We reject Lopez's characterization of the CHRA and argument that his retaliation claim was not actionable under the CHRA. Lopez complained of age and race discrimination to the City's EEO officer and alleges he was fired for doing so. The CHRA plainly proscribes retaliation for having opposed conduct made unlawful by the CHRA, irrespective of the merits of the underlying discrimination claim. See TEX. LAB.CODE § 21.055; Cox & Smith Inc. v. Cook, 974 S.W.2d 217, 224 (Tex.App.-San Antonio 1998, pet. denied) ("The employee is not required to show ... [the] actual existence of an unlawful practice, only that she held a good faith reasonable belief that the employer engaged in activity made unlawful by Title VII or the TCHRA."); accord Tex. Dep't of Assistive & Rehabilitative Servs. v. Abraham, No. 03-05-00003-CV, 2006 WL 191940, at *7 (Tex. App.-Austin Jan.27, 2006, no pet.) (mem. op.) (not designated for publication) (same).

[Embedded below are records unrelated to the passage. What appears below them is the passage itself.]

theorem selfTestFail_keeps {s0 : State} {s : State} {slice : ℕ} {inPath : Bool} (hk : Keeps s0 s) :
    Keeps s0 (selfTestFail s slice inPath) := by
  unfold selfTestFail
  lift_lets
  intro u0
  have h1 : Keeps s0 u0 := by
    unfold u0
    refine raise_keeps ?_
    refine sticky_keeps ?_
    exact hk
  clear_value u0
  refine Keeps.ite ?_ ?_
  · refine changeScore_keeps ?_
    exact h1
  · refine Keeps.ite ?_ ?_
    · refine beginHandover_keeps ?_
      exact h1
    · exact h1

theorem asFailedSlice_keeps {s0 : State} {s : State} (hk : Keeps s0 s) :
    Keeps s0 (asFailedSlice s) := by
  unfold asFailedSlice
  rcases e2 : fresh s with ⟨a0, a1⟩
  dsimp only
  refine selfTestFail_keeps ?_
  refine Keeps.snd_of e2 ?_
  refine fresh_keeps ?_
  exact hk

theorem noteAon_keeps {s0 : State} {s : State} {hz : ℕ} (hk : Keeps s0 s) :
    Keeps s0 (noteAon s hz) := by
  unfold noteAon
  lift_lets
  intro u0
  have h1 : Keeps s0 u0 := by
    unfold u0
    refine setFld_keeps ?_
    exact hk
  clear_value u0
  intro u2
  clear_value u2
  intro u3
  clear_value u3
  intro u4
  clear_value u4
  intro u5
  have h6 : Keeps s0 u5 := by
    unfold u5
    refine Keeps.other ?_
    exact h1
  clear_value u5
  refine Keeps.ite ?_ ?_
  · refine asFailedSlice_keeps ?_
    refine raise_keeps ?_
    refine sticky_keeps ?_
    exact h6
  · exact h6

theorem stepSample_keeps {s0 : State} {s : State} {x : PickInputs} (hk : Keeps s0 s) :
    Keeps s0 (stepSample s x) := by
  unfold stepSample
  lift_lets
  intro u0
  have h1 : Keeps s0 u0 := by
    unfold u0
    refine sampleCounts_keeps ?_
    refine samplePower_keeps ?_
    refine sampleTemps_keeps ?_
    exact hk
  clear_value u0
  intro u2
  have h3 : Keeps s0 u2 := by
    unfold u2
    refine noteAon_keeps ?_
    refine setFld_keeps ?_
    exact h1
  clear_value u2
  split
  · rename_i q4 q5 q6 q7
    refine selfTestFail_keeps ?_
    exact h3
  · rename_i q8 q9
    exact h3

theorem warmCount_keeps {s0 : State} {s : State} (hk : Keeps s0 s) :
    Keeps s0 (warmCount s) := by
  unfold warmCount
  refine Keeps.foldl _ ?_ (fun x0 a1 hx2 => ?_)
  · exact hk
  · lift_lets
    intro u3
    clear_value u3
    refine setChan_keeps ?_
    exact hx2

theorem renewLimits_keeps {s0 : State} {s : State} (hk : Keeps s0 s) :
    Keeps s0 (renewLimits s) := by
  unfold renewLimits
  lift_lets
  intro u0
  have h1 : Keeps s0 u0 := by
    unfold u0
    refine Keeps.foldl _ ?_ (fun x2 a3 hx4 => ?_)
    · refine warmCount_keeps ?_
      exact hk
    · refine setChan_keeps ?_
      exact hx4
  clear_value u0
  intro u5
  clear_value u5
  intro u6
  clear_value u6
  intro u7
  clear_value u7
  intro u8
  clear_value u8
  intro u9
  clear_value u9
  intro u10
  clear_value u10
  refine Keeps.other ?_
  exact h1

theorem recoveryBoundary_keeps {s0 : State} {s : State} {x : PickInputs} (hk : Keeps s0 s) :
    Keeps s0 (recoveryBoundary s x) := by
  unfold recoveryBoundary
  lift_lets
  intro u0
  have h1 : Keeps s0 u0 := by
    unfold u0
    refine beginPick_keeps ?_
    refine stepSample_keeps ?_
    refine renewLimits_keeps ?_
    exact hk
  clear_value u0
  refine Keeps.effPick ?_
  exact h1

theorem sampleSticky_keeps {s0 : State} {s : State} (hk : Keeps s0 s) :
    Keeps s0 (sampleSticky s) := by
  unfold sampleSticky
  refine Keeps.other ?_
  exact hk

theorem takeLatency_keeps {s0 : State} {s : State} {x : ℕ × ℕ × ℕ} (hk : Keeps s0 s) :
    Keeps s0 (takeLatency s x) := by
  unfold takeLatency
  lift_lets
  intro u0
  have h1 : Keeps s0 u0 := by
    unfold u0
    refine noteLatency_keeps ?_
    exact hk
  clear_value u0
  refine Keeps.ite ?_ ?_
  · refine raise_keeps ?_
    refine bump_keeps ?_
    refine sticky_keeps ?_
    exact h1
  · exact h1

theorem sampleStore_keeps {s0 : State} {s : State} {x : PickInputs} (hk : Keeps s0 s) :
    Keeps s0 (sampleStore s x) := by
  unfold sampleStore
  lift_lets
  intro u0
  have h1 : Keeps s0 u0 := by
    unfold u0
    refine Keeps.foldl _ ?_ (fun x2 a3 hx4 => ?_)
    · exact hk
    · refine retrainReport_keeps ?_
      refine refreshReport_keeps ?_
      exact hx4
  clear_value u0
  refine renewLoads_keeps ?_
  refine Keeps.foldl _ ?_ (fun x5 a6 hx7 => ?_)
  · refine Keeps.foldl _ ?_ (fun x8 a9 hx10 => ?_)
    · exact h1
    · refine takeLatency_keeps ?_
      exact hx10
  · refine closeLatency_keeps ?_
    exact hx7

theorem judgeAccel_keeps {s0 : State} {s : State} (hk : Keeps s0 s) :
    Keeps s0 (judgeAccel s) := by
  unfold judgeAccel
  lift_lets
  intro u0
  clear_value u0
  intro u1
  clear_value u1
  intro u2
  clear_value u2
  intro u3
  clear_value u3
  intro u4
  clear_value u4
  intro u5
  clear_value u5
  intro u6
  have h7 : Keeps s0 u6 := by
    unfold u6
    refine Keeps.other ?_
    exact hk
  clear_value u6
  intro u9
  have h10 : Keeps s0 u9 := by
    unfold u9
    refine Keeps.ite ?_ ?_
    · refine sticky_keeps ?_
      exact h7
    · exact h7
  clear_value u9
  refine Keeps.ite ?_ ?_
  · refine raise_keeps ?_
    exact h10
  · exact h10

theorem pickLosses_keeps {s0 : State} {s : State} (hk : Keeps s0 s) :
    Keeps s0 (pickLosses s) := by
  unfold pickLosses
  lift_lets
  intro u0
  have h1 : Keeps s0 u0 := by
    unfold u0
    refine Keeps.foldl _ ?_ (fun x2 a3 hx4 => ?_)
    · exact hk
    · split
      · rename_i q5 q6
        exact hx4
      · rename_i q7 q8
        refine raise_keeps ?_
        refine setHub_keeps ?_
        exact hx4
  clear_value u0
  intro u9
  have h10 : Keeps s0 u9 := by
    unfold u9
    refine Keeps.foldl _ ?_ (fun x11 a12 hx13 => ?_)
    · exact h1
    · split
      · rename_i q14 q15
        exact hx13
      · rename_i q16 q17
        refine raise_keeps ?_
        refine setChan_keeps ?_
        exact hx13
  clear_value u9
  refine Keeps.foldl _ ?_ (fun x18 a19 hx20 => ?_)
  · exact h10
  · split
    · rename_i q21 q22
      exact hx20
    · rename_i q23 q24
      refine raise_keeps ?_
      refine setDram_keeps ?_
      exact hx20

theorem recentre_keeps {s0 : State} {s : State} {n : ℕ} (hk : Keeps s0 s) :
    Keeps s0 (recentre s n) := by
  unfold recentre
  lift_lets
  intro u0
  clear_value u0
  intro u1
  have h2 : Keeps s0 u1 := by
    unfold u1
    refine Keeps.other ?_
    exact hk
  clear_value u1
  refine calDone_keeps ?_
  exact h2

theorem deferBand_keeps {s0 : State} {s : State} {n : ℕ} (hk : Keeps s0 s) :
    Keeps s0 (deferBand s n) := by
  unfold deferBand
  lift_lets
  intro u0
  clear_value u0
  intro u1
  clear_value u1
  refine Keeps.ite ?_ ?_
  · exact hk
  · refine raise_keeps ?_
    refine sticky_keeps ?_
    refine Keeps.other ?_
    exact hk

theorem bandLane_keeps {s0 : State} {s : State} {n : ℕ} (hk : Keeps s0 s) :
    Keeps s0 (bandLane s n) := by
  unfold bandLane
  refine Keeps.ite ?_ ?_
  · exact hk
  · split
    · rename_i q0 q1
      refine recentre_keeps ?_
      exact hk
    · rename_i q2 q3 q4
      lift_lets
      intro u5
      clear_value u5
      intro u6
      clear_value u6
      intro u7
      clear_value u7
      intro u8
      clear_value u8
      intro u9
      have h10 : Keeps s0 u9 := by
        unfold u9
        refine setLane_keeps ?_
        refine setHub_keeps ?_
        exact hk
      clear_value u9
      intro u11
      clear_value u11
      refine Keeps.ite ?_ ?_
      · refine recentre_keeps ?_
        exact hk
      · refine Keeps.ite ?_ ?_
        · exact hk
        · refine Keeps.ite ?_ ?_
          · refine Keeps.other ?_
            exact h10
          · refine deferBand_keeps ?_
            exact hk

theorem calibrateBands_keeps {s0 : State} {s : State} (hk : Keeps s0 s) :
    Keeps s0 (calibrateBands s) := by
  unfold calibrateBands
  refine Keeps.ite ?_ ?_
  · exact hk
  · refine Keeps.foldl _ ?_ (fun x0 a1 hx2 => ?_)
    · exact hk
    · refine bandLane_keeps ?_
      exact hx2

theorem calibrateAtOnce_keeps {s0 : State} {s : State} (hk : Keeps s0 s) :
    Keeps s0 (calibrateAtOnce s) := by
  unfold calibrateAtOnce
  lift_lets
  intro u0
  have h1 : Keeps s0 u0 := by
    unfold u0
    refine Keeps.foldl _ ?_ (fun x2 a3 hx4 => ?_)
    · exact hk
    · refine Keeps.ite ?_ ?_
      · refine calDone_keeps ?_
        exact hx4
      · exact hx4
  clear_value u0
  intro u5
  have h6 : Keeps s0 u5 := by
    unfold u5
    refine Keeps.foldl _ ?_ (fun x7 a8 hx9 => ?_)
    · exact h1
    · refine Keeps.ite ?_ ?_
      · refine calDone_keeps ?_
        exact hx9
      · exact hx9
  clear_value u5
  refine Keeps.foldl _ ?_ (fun x10 a11 hx12 => ?_)
  · exact h6
  · refine Keeps.ite ?_ ?_
    · refine setAxis_keeps ?_
      exact hx12
    · exact hx12

theorem stepPrint_keeps {s0 : State} {s : State} (hk : Keeps s0 s) :
    Keeps s0 (stepPrint s) := by
  unfold stepPrint
  refine Keeps.foldl _ ?_ (fun x0 a1 hx2 => ?_)
  · refine scheduleLadder_keeps ?_
    refine pickNozzles_keeps ?_
    exact hk
  · refine judgeCover_keeps ?_
    exact hx2

theorem takeSteps_keeps {s0 : State} {s : State} (hk : Keeps s0 s) :
    Keeps s0 (takeSteps s) := by
  unfold takeSteps
  lift_lets
  intro u0
  clear_value u0
  intro u1
  clear_value u1
  intro u2
  have h3 : Keeps s0 u2 := by
    unfold u2
    refine Keeps.other ?_
    exact hk
  clear_value u2
  refine Keeps.foldl _ ?_ (fun x5 a6 hx7 => ?_)
  · exact h3
  · refine applyStep_keeps ?_
    exact hx7

theorem peerTime_keeps {s0 : State} {s : State} {x : PickInputs} (hk : Keeps s0 s) :
    Keeps s0 (peerTime s x) := by
  unfold peerTime
  split
  · rename_i q0 q1 q2 q3
    refine Keeps.ite ?_ ?_
    · exact hk
    · refine takeMeasurement_keeps ?_
      exact hk
  · rename_i q4 q5
    exact hk

theorem stepApply_keeps {s0 : State} {s : State} {x : PickInputs} (hk : Keeps s0 s) :
    Keeps s0 (stepApply s x) := by
  unfold stepApply
  lift_lets
  intro u0
  have h1 : Keeps s0 u0 := by
    unfold u0
    refine takeSteps_keeps ?_
    refine peerTime_keeps ?_
    refine Keeps.effPick ?_
    exact hk
  clear_value u0
  intro u3
  have h4 : Keeps s0 u3 := by
    unfold u3
    refine swapAtBoundary_keeps ?_
    refine changeSource_keeps ?_
    exact h1
  clear_value u3
  refine openBits_keeps ?_
  refine openBits_keeps ?_
  exact h4

theorem keepCounts_keeps {s0 : State} {s : State} (hk : Keeps s0 s) :
    Keeps s0 (keepCounts s) := by
  unfold keepCounts
  refine Keeps.other ?_
  exact hk

theorem asPick_keeps {s0 : State} {k : ℕ} {f : State → State} {s : State} (h_f : ∀ x, Keeps s0 x → Keeps s0 (f x))
    (hk : Keeps s0 s) :
    Keeps s0 (asPick k f s) := by
  unfold asPick
  lift_lets
  intro u0
  clear_value u0
  intro u1
  clear_value u1
  intro u2
  have h3 : Keeps s0 u2 := by
    unfold u2
    refine h_f _ ?_
    refine Keeps.other ?_
    exact hk
  clear_value u2
  intro u5
  clear_value u5
  refine Keeps.other ?_
  exact h3

theorem activeStep_keeps {s0 : State} {s : State} {k : ℕ} (hk : Keeps s0 s) :
    Keeps s0 (activeStep s k) := by
  unfold activeStep
  refine Keeps.ite ?_ ?_
  · lift_lets
    intro u0
    have h1 : Keeps s0 u0 := by
      unfold u0
      refine asPick_keeps (fun x2 hx3 => ?_) ?_
      · refine handOverNow_keeps ?_
        exact hx3
      · exact hk
    clear_value u0
    refine Keeps.ite ?_ ?_
    · refine stopStandby_keeps ?_
      exact h1
    · exact h1
  · lift_lets
    intro u4
    clear_value u4
    intro u5
    clear_value u5
    refine asPick_keeps (fun x6 hx7 => ?_) ?_
    · refine sendRecord_keeps ?_
      exact hx7
    · refine Keeps.other ?_
      exact hk

theorem askTime_keeps {s0 : State} {s : State} (hk : Keeps s0 s) :
    Keeps s0 (askTime s) := by
  unfold askTime
  refine Keeps.ite ?_ ?_
  · refine toPeer_keeps ?_
    exact hk
  · exact hk

theorem standbyStep_keeps {s0 : State} {s : State} (hk : Keeps s0 s) :
    Keeps s0 (standbyStep s) := by
  unfold standbyStep
  lift_lets
  intro u0
  clear_value u0
  intro u1
  clear_value u1
  intro u2
  have h3 : Keeps s0 u2 := by
    unfold u2
    refine askTime_keeps ?_
    refine Keeps.other ?_
    exact hk
  clear_value u2
  refine Keeps.ite ?_ ?_
  · refine changeScore_keeps ?_
    refine sticky_keeps ?_
    refine bump_keeps ?_
    exact h3
  · exact h3

theorem heartbeat_keeps {s0 : State} {s : State} (hk : Keeps s0 s) :
    Keeps s0 (heartbeat s) := by
  unfold heartbeat
  refine Keeps.ite ?_ ?_
  · refine emit_keeps ?_
    refine Keeps.other ?_
    exact hk
  · exact hk

theorem stepRecord_keeps {s0 : State} {s : State} {k : ℕ} (hk : Keeps s0 s) :
    Keeps s0 (stepRecord s k) := by
  unfold stepRecord
  lift_lets
  intro u0
  have h1 : Keeps s0 u0 := by
    unfold u0
    refine keepCounts_keeps ?_
    exact hk
  clear_value u0
  intro u2
  have h3 : Keeps s0 u2 := by
    unfold u2
    refine Keeps.ite ?_ ?_
    · refine activeStep_keeps ?_
      exact h1
    · refine Keeps.ite ?_ ?_
      · refine standbyStep_keeps ?_
        exact h1
      · exact h1
  clear_value u2
  intro u4
  clear_value u4
  intro u5
  have h6 : Keeps s0 u5 := by
    unfold u5
    refine heartbeat_keeps ?_
    refine Keeps.other ?_
    exact h3
  clear_value u5
  refine Keeps.ite ?_ ?_
  · exact h6
  · refine releaseHeld_keeps ?_
    exact h6

theorem fullBoundary_keeps {s0 : State} {s : State} {x : PickInputs} (hk : Keeps s0 s) :
    Keeps s0 (fullBoundary s x) := by
  unfold fullBoundary
  lift_lets
  intro u0
  clear_value u0
  intro u1
  have h2 : Keeps s0 u1 := by
    unfold u1
    refine beginPick_keeps ?_
    refine sampleSticky_keeps ?_
    refine sampleStore_keeps ?_
    refine stepSample_keeps ?_
    refine judgeAccel_keeps ?_
    refine renewLimits_keeps ?_
    refine pickLosses_keeps ?_
    exact hk
  clear_value u1
  intro u3
  have h4 : Keeps s0 u3 := by
    unfold u3
    refine calibrateBands_keeps ?_
    refine calibrateAtOnce_keeps ?_
    refine stepPrint_keeps ?_
    refine stepApply_keeps ?_
    exact h2
  clear_value u3
  refine stepRecord_keeps ?_
  refine motionStep_keeps ?_
  exact h4

theorem execPickBoundary_keeps {s0 : State} {t : ℕ} {x : PickInputs} {s : State} (hk : Keeps s0 s) :
    KeepsO s0 (execPickBoundary t x s) := by
  unfold execPickBoundary
  lift_lets
  intro u0
  have h1 : Keeps s0 u0 := by
    unfold u0
    refine flushUpdate_keeps ?_
    refine begin_keeps ?_
    exact hk
  clear_value u0
  intro u2
  have h3 : Keeps s0 u2 := by
    unfold u2
    refine stepEvents_keeps ?_
    refine Keeps.ite ?_ ?_
    · refine recoveryBoundary_keeps ?_
      exact h1
    · refine fullBoundary_keeps ?_
      exact h1
  clear_value u2
  refine KeepsO.next ?_
  refine Keeps.ite ?_ ?_
  · exact h1
  · refine Keeps.ite ?_ ?_
    · refine beginPick_keeps ?_
      exact h1
    · refine Keeps.foldl _ ?_ (fun x4 a5 hx6 => ?_)
      · exact h3
      · refine lookAt_keeps ?_
        exact hx6

theorem sampleAxis_keeps {s0 : State} {s : State} {n : ℕ} {k : ℕ} {samples : List TrigSample} (hk : Keeps s0 s) :
    Keeps s0 (sampleAxis s n k samples) := by
  unfold sampleAxis
  split
  · rename_i q0 q1 q2
    refine bemfSample_keeps ?_
    refine setAxis_keeps ?_
    exact hk
  · rename_i q3 q4
    exact hk

theorem motionTrigger_keeps {s0 : State} {s : State} {k : ℕ} {samples : List TrigSample} (hk : Keeps s0 s) :
    Keeps s0 (motionTrigger s k samples) := by
  unfold motionTrigger
  refine Keeps.foldl _ ?_ (fun x0 a1 hx2 => ?_)
  · exact hk
  · refine Keeps.ite ?_ ?_
    · refine sampleAxis_keeps ?_
      exact hx2
    · exact hx2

The CHRA's catch-all retaliation language covers a wide array of situations in which discrimination may have been alleged by the employee or someone else. An internal grievance alleging conduct that is actually prohibited by the CHRA reasonably equates to opposition to discriminatory conduct "under" the CHRA, regardless of whether a formal CHRA complaint has been filed.2 The touchstone is not availment, but availability of the CHRA remedies. Furthermore, Lopez's interpretation of the "under this chapter" language would create a significant enforcement gap in the statute that is contrary to the purpose of the statute. If an aggrieved employee must expressly invoke the CHRA or its procedures as a predicate to pursuing a retaliation claim, an employer could avoid liability for retaliation by swiftly firing the employee. Such an absurd result cannot be intended by the Legislature.

Furthermore, remedial action pursuant to an internal report of discrimination may reduce liability or damages exposure under the Act,3 and it would be incongruous to allow an employer to eliminate or reduce damages by providing an internal grievance system while simultaneously depriving an employee of statutory protection for utilizing that system. The reasonable reading of the CHRA's "under this chapter" language is that actionable retaliation exists when an employer makes an adverse employment decision against an employee who voices opposition to conduct made unlawful under the CHRA, regardless of whether the employee has already filed a formal complaint with the Commission.4

B. The CHRA's Exclusivity

Although Lopez could have asserted his retaliation claim under the CHRA, he contends that the CHRA is not an impediment to his Whistleblower Act claim unless he specifically invoked the CHRA as part of the internal grievance process or filed a formal complaint with the Commission. Lopez posits that he can elect to proceed under the CHRA or the Whistleblower Act, which generally prohibits governmental entities from suspending or terminating the employment of "a public employee who in good faith reports a violation of law by the employing governmental entity ... to an appropriate law enforcement...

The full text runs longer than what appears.